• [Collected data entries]
theorem packSB_of_fits (hf : d.format = .sb) (hrs2 : rs2 = rs2Slot w) (hrs1 : rs1 = rs1Slot w) :
    packSB (branchField w) rs2 rs1 d.funct3 d.opcode = w := by
  obtain ⟨ho, h3, -⟩ := selectors_of_fits hfits
  rw [hrs2, hrs1, ← ho, ← h3 (by simp [hf]) (by simp [hf]), packSB_of_fields]

theorem packU_of_fits (hrd : rd = rdSlot w) : packU (upper20 w) rd d.opcode = w := by
  rw [hrd, ← (selectors_of_fits hfits).1, packU_of_fields]

theorem packUJ_of_fits (hrd : rd = rdSlot w) : packUJ (jumpField w) rd d.opcode = w := by
  rw [hrd, ← (selectors_of_fits hfits).1, packUJ_of_fields]

end

theorem encodesBack_of_mem_register {d : Descriptor} (h : d ∈ tableRegister ∨ d ∈ tableMultiplyDivide) :
    EncodesBack d := by
  intro w i hfits hi
  obtain h | h := h <;> fin_cases h
  all_goals
    obtain rfl := Option.some.inj hi
    exact ⟨by simp [Instr.WellFormed, Instr.wellFormed],
      packR_of_fits hfits rfl (slot_rs2Of w) (slot_rs1Of w) (slot_rdOf w)⟩

theorem encodesBack_of_mem_tableShiftImmediate {d : Descriptor} (h : d ∈ tableShiftImmediate) : EncodesBack d := by
  intro w i hfits hi
  fin_cases h
  all_goals
    obtain rfl := Option.some.inj hi
    exact ⟨by simp [Instr.WellFormed, Instr.wellFormed], packR_of_fits hfits rfl rfl (slot_rs1Of w) (slot_rdOf w)⟩

theorem encodesBack_of_mem_tableImmediate {d : Descriptor} (h : d ∈ tableImmediate) : EncodesBack d := by
  intro w i hfits hi
  fin_cases h
  all_goals
    obtain rfl := Option.some.inj hi
    exact ⟨by simp [Instr.WellFormed, Instr.wellFormed],
      packI_of_fits hfits (by decide) (by decide) (slot_rs1Of w) (slot_rdOf w)⟩

theorem encodesBack_of_mem_tableLoadJumpFence {d : Descriptor} (h : d ∈ tableLoadJumpFence) : EncodesBack d := by
  intro w i hfits hi
  fin_cases h
  all_goals
    obtain rfl := Option.some.inj hi
    refine ⟨by simp [Instr.WellFormed, Instr.wellFormed], ?_⟩
  -- the loads and JALR, then the two fences
  iterate 6 · exact packI_of_fits hfits (by decide) (by decide) (slot_rs1Of w) (slot_rdOf w)
  all_goals exact packFence_of_fits hfits (by decide) (by decide) rfl rfl

theorem encodesBack_of_mem_tableStoreBranch {d : Descriptor} (h : d ∈ tableStoreBranch) : EncodesBack d := by
  intro w i hfits hi
  fin_cases h
  all_goals
    obtain rfl := Option.some.inj hi
    refine ⟨by simp [Instr.WellFormed, Instr.wellFormed], ?_⟩
  -- the stores, then the branches
  iterate 3 · exact packS_of_fits hfits rfl (slot_rs2Of w) (slot_rs1Of w)
  all_goals exact packSB_of_fits hfits rfl (slot_rs2Of w) (slot_rs1Of w)

theorem encodesBack_of_mem_tableUpperJump {d : Descriptor} (h : d ∈ tableUpperJump) : EncodesBack d := by
  intro w i hfits hi
  fin_cases h <;> obtain rfl := Option.some.inj hi
  -- LUI and AUIPC, then JAL
  iterate 2 · exact ⟨named_rdOf w, packU_of_fits hfits (slot_rdOf w)⟩
  exact ⟨named_rdOf w, packUJ_of_fits hfits (slot_rdOf w)⟩

/-- R161: either operation of the shared shape encodes the twelve bits it was told by. -/
theorem encode_environmentInstr (w : Word) :
    encode (environmentInstr w) = packI (upper12 w) (rs1Slot w) 0b000 (rdSlot w) 0b1110011 := by
  unfold environmentInstr
  split
  case isTrue h => rw [h, encode]
  case isFalse => rw [encode]

theorem wellFormed_environmentInstr (w : Word) : (environmentInstr w).WellFormed := by
  unfold environmentInstr
  split
  case isTrue => rfl
  case isFalse h => simpa [Instr.WellFormed, Instr.wellFormed] using h

theorem encodesBack_of_mem_tableSpecial {d : Descriptor} (h : d ∈ tableSpecial) : EncodesBack d := by
  intro w i hfits hi
  fin_cases h <;> obtain rfl := Option.some.inj hi
  -- ECALL and EBREAK, the three register forms of CSR access, and the three immediate forms
  iterate 2
    · exact ⟨wellFormed_environmentInstr w,
        (encode_environmentInstr w).trans (packI_of_fits hfits (by decide) (by decide) rfl rfl)⟩
  iterate 3
    · exact ⟨by simp [Instr.WellFormed, Instr.wellFormed],
        packI_of_fits hfits (by decide) (by decide) (slot_rs1Of w) (slot_rdOf w)⟩
  all_goals exact ⟨named_rdOf w, packI_of_fits hfits (by decide) (by decide) rfl (slot_rdOf w)⟩

theorem encodesBack_of_mem {d : Descriptor} (h : d ∈ descriptorTable) : EncodesBack d := by
  simp only [descriptorTable, List.mem_append] at h
  obtain ((((((h | h) | h) | h) | h) | h) | h) | h := h
  · exact encodesBack_of_mem_register (.inl h)
  · exact encodesBack_of_mem_tableShiftImmediate h
  · exact encodesBack_of_mem_register (.inr h)
  · exact encodesBack_of_mem_tableImmediate h
  · exact encodesBack_of_mem_tableLoadJumpFence h
  · exact encodesBack_of_mem_tableStoreBranch h
  · exact encodesBack_of_mem_tableUpperJump h
  · exact encodesBack_of_mem_tableSpecial h

/-- Settles O31: by the row that matched the word. -/
theorem encodeOfDecodeIsIdentity : Obligations.EncodeOfDecodeIsIdentity := by
  intro w i h
  obtain ⟨d, hd, hi⟩ := decodeWord_some h
  obtain ⟨hmem, hfits⟩ := scan_some hd
  exact encodesBack_of_mem hmem w i hfits hi

open Machine Claim

/-! ### The match as a mask (30_encoding.md R51) -/

/-- A mask is applied to the bits above a place and to those below it. -/
theorem land_split {k a : Nat} (n b : Nat) (ha : a < 2 ^ k) :
    n &&& (2 ^ k * b + a) = 2 ^ k * (n / 2 ^ k &&& b) + (n % 2 ^ k &&& a) := by
  rw [← Nat.div_add_mod (n &&& (2 ^ k * b + a)) (2 ^ k), Nat.and_div_two_pow, Nat.and_mod_two_pow,
    Nat.mul_add_div (by positivity), Nat.mul_add_mod, Nat.div_eq_of_lt ha, Nat.mod_eq_of_lt ha, Nat.add_zero]

theorem land_opcode_mask (n : Nat) : n &&& 0x7f = n % 128 := Nat.and_two_pow_sub_one_eq_mod n 7

theorem land_funct3_mask (n : Nat) : n &&& 0x707f = 4096 * (n / 4096 % 8) + n % 128 := by
  rw [show 0x707f = 2 ^ 12 * (2 ^ 3 - 1) + 0x7f from rfl, land_split n _ (by decide), Nat.and_two_pow_sub_one_eq_mod,
    land_opcode_mask]
  omega

theorem land_funct7_mask (n : Nat) :
    n &&& 0xfe00707f = 33554432 * (n / 33554432 % 128) + (4096 * (n / 4096 % 8) + n % 128) := by
  rw [show 0xfe00707f = 2 ^ 25 * 0x7f + 0x707f from rfl, land_split n _ (by decide), land_opcode_mask, land_funct3_mask]
  omega

/-- Settles O41: each mask keeps the selectors that its format compares. -/
theorem matchPredicatesAreMasks : Obligations.MatchPredicatesAreMasks := by
  intro d w whole mask
  have h7 := d.funct7.isLt
  have h3 := d.funct3.isLt
  have ho := d.opcode.isLt
  have hw := w.isLt
  simp only [fits_iff, selectorsOf, ← BitVec.toNat_inj, toNat_opcodeOf, toNat_funct3Of, toNat_funct7Of, mask, whole]
  cases d.format
  all_goals
    simp only [land_opcode_mask, land_funct3_mask, land_funct7_mask, Nat.reducePow, ne_eq, reduceCtorEq,
      not_false_eq_true, not_true_eq_false, forall_const, IsEmpty.forall_iff, and_true]
    omega
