-- ==== Sys2Proof/Machine/Control.lean ====
section
/-! DEFINITION. Control transfer (spec file 46). No instruction here writes a flag. -/

namespace Sys2Proof.Machine

/-- `if taken then PC <- target else PC <- (PC + n) mod 65536`. -/
def State.branch (s : State) (taken : Bool) (target : Word) (n : Nat) : State :=
  if taken then s.setPC target else s.advance n

/-- JMP (spec R260). -/
def execJmp (target : Word) (s : State) : Result := .next (s.setPC target)

/-- JZ (spec R261). -/
def execJz (target : Word) (s : State) : Result :=
  .next (s.branch (s.flag .z) target (Instr.jz target).length)

/-- JNZ (spec R262). -/
def execJnz (target : Word) (s : State) : Result :=
  .next (s.branch (!s.flag .z) target (Instr.jnz target).length)

/-- JS (spec R263). -/
def execJs (target : Word) (s : State) : Result :=
  .next (s.branch (s.flag .s) target (Instr.js target).length)

/-- JNS (spec R264). -/
def execJns (target : Word) (s : State) : Result :=
  .next (s.branch (!s.flag .s) target (Instr.jns target).length)

/-- JC (spec R265). -/
def execJc (target : Word) (s : State) : Result :=
  .next (s.branch (s.flag .c) target (Instr.jc target).length)

/-- JNC (spec R266). -/
def execJnc (target : Word) (s : State) : Result :=
  .next (s.branch (!s.flag .c) target (Instr.jnc target).length)

/-- JEXT's predicate on the low six bits of F (spec R267). -/
def jextTaken (mode : JextMode) (mask : BitVec 6) (f : Byte) : Bool :=
  let low : BitVec 6 := f.extractLsb' 0 6
  match mode with
  | .anySet => low &&& mask != 0
  | .allSet => low &&& mask == mask
  | .allClear => low &&& mask == 0
  | .anyClear => low &&& mask != mask

/-- JEXT (spec R267). Not taken, it advances by the parameter JEXT_NOT_TAKEN_ADVANCE. -/
def execJext (mode : JextMode) (mask : BitVec 6) (target : Word) (s : State) : Result :=
  .next (s.branch (jextTaken mode mask s.f) target s.params.jextNotTakenAdvance.bytes)

/-- CALL (spec R268): push the return address, high byte then low byte, without a flag update. -/
def execCall (target : Word) (s : State) : Result :=
  let ret := s.pcPlus (Instr.call target).length
  .next (((s.push (hiByte ret)).push (loByte ret)).setPC target)

/-- The two pops of RET and RET_I: low byte, then high byte (spec R269, R270). -/
def State.popPC (s : State) : Word × State :=
  let (lo, s1) := s.pop
  let (hi, s2) := s1.pop
  (joinBytes hi lo, s2)

/-- RET (spec R269). -/
def execRet (s : State) : Result :=
  let (target, s1) := s.popPC
  .next (s1.setPC target)

/-- RET_I (spec R270): after the two pops, discard `n` further cells. -/
def execRetI (n : Byte) (s : State) : Result :=
  let (target, s1) := s.popPC
  .next ({ s1 with sp := s1.sp - n }.setPC target)

end Sys2Proof.Machine
end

• [Problem statement]
Starting at the line above that contains "target (Instr.jnz target).length)", write out each line exactly until the line that contains "sp := s1.sp" has been written, and stop there.

• [Answer for this exercise]
  .next (s.branch (!s.flag .z) target (Instr.jnz target).length)

/-- JS (spec R263). -/
def execJs (target : Word) (s : State) : Result :=
  .next (s.branch (s.flag .s) target (Instr.js target).length)

/-- JNS (spec R264). -/
def execJns (target : Word) (s : State) : Result :=
  .next (s.branch (!s.flag .s) target (Instr.jns target).length)

/-- JC (spec R265). -/
def execJc (target : Word) (s : State) : Result :=
  .next (s.branch (s.flag .c) target (Instr.jc target).length)

/-- JNC (spec R266). -/
def execJnc (target : Word) (s : State) : Result :=
  .next (s.branch (!s.flag .c) target (Instr.jnc target).length)

/-- JEXT's predicate on the low six bits of F (spec R267). -/
def jextTaken (mode : JextMode) (mask : BitVec 6) (f : Byte) : Bool :=
  let low : BitVec 6 := f.extractLsb' 0 6
  match mode with
  | .anySet => low &&& mask != 0
  | .allSet => low &&& mask == mask
  | .allClear => low &&& mask == 0
  | .anyClear => low &&& mask != mask

/-- JEXT (spec R267). Not taken, it advances by the parameter JEXT_NOT_TAKEN_ADVANCE. -/
def execJext (mode : JextMode) (mask : BitVec 6) (target : Word) (s : State) : Result :=
  .next (s.branch (jextTaken mode mask s.f) target s.params.jextNotTakenAdvance.bytes)

/-- CALL (spec R268): push the return address, high byte then low byte, without a flag update. -/
def execCall (target : Word) (s : State) : Result :=
  let ret := s.pcPlus (Instr.call target).length
  .next (((s.push (hiByte ret)).push (loByte ret)).setPC target)

/-- The two pops of RET and RET_I: low byte, then high byte (spec R269, R270). -/
def State.popPC (s : State) : Word × State :=
  let (lo, s1) := s.pop
  let (hi, s2) := s1.pop
  (joinBytes hi lo, s2)

/-- RET (spec R269). -/
def execRet (s : State) : Result :=
  let (target, s1) := s.popPC
  .next (s1.setPC target)

/-- RET_I (spec R270): after the two pops, discard `n` further cells. -/
def execRetI (n : Byte) (s : State) : Result :=
  let (target, s1) := s.popPC
  .next ({ s1 with sp := s1.sp - n }.setPC target)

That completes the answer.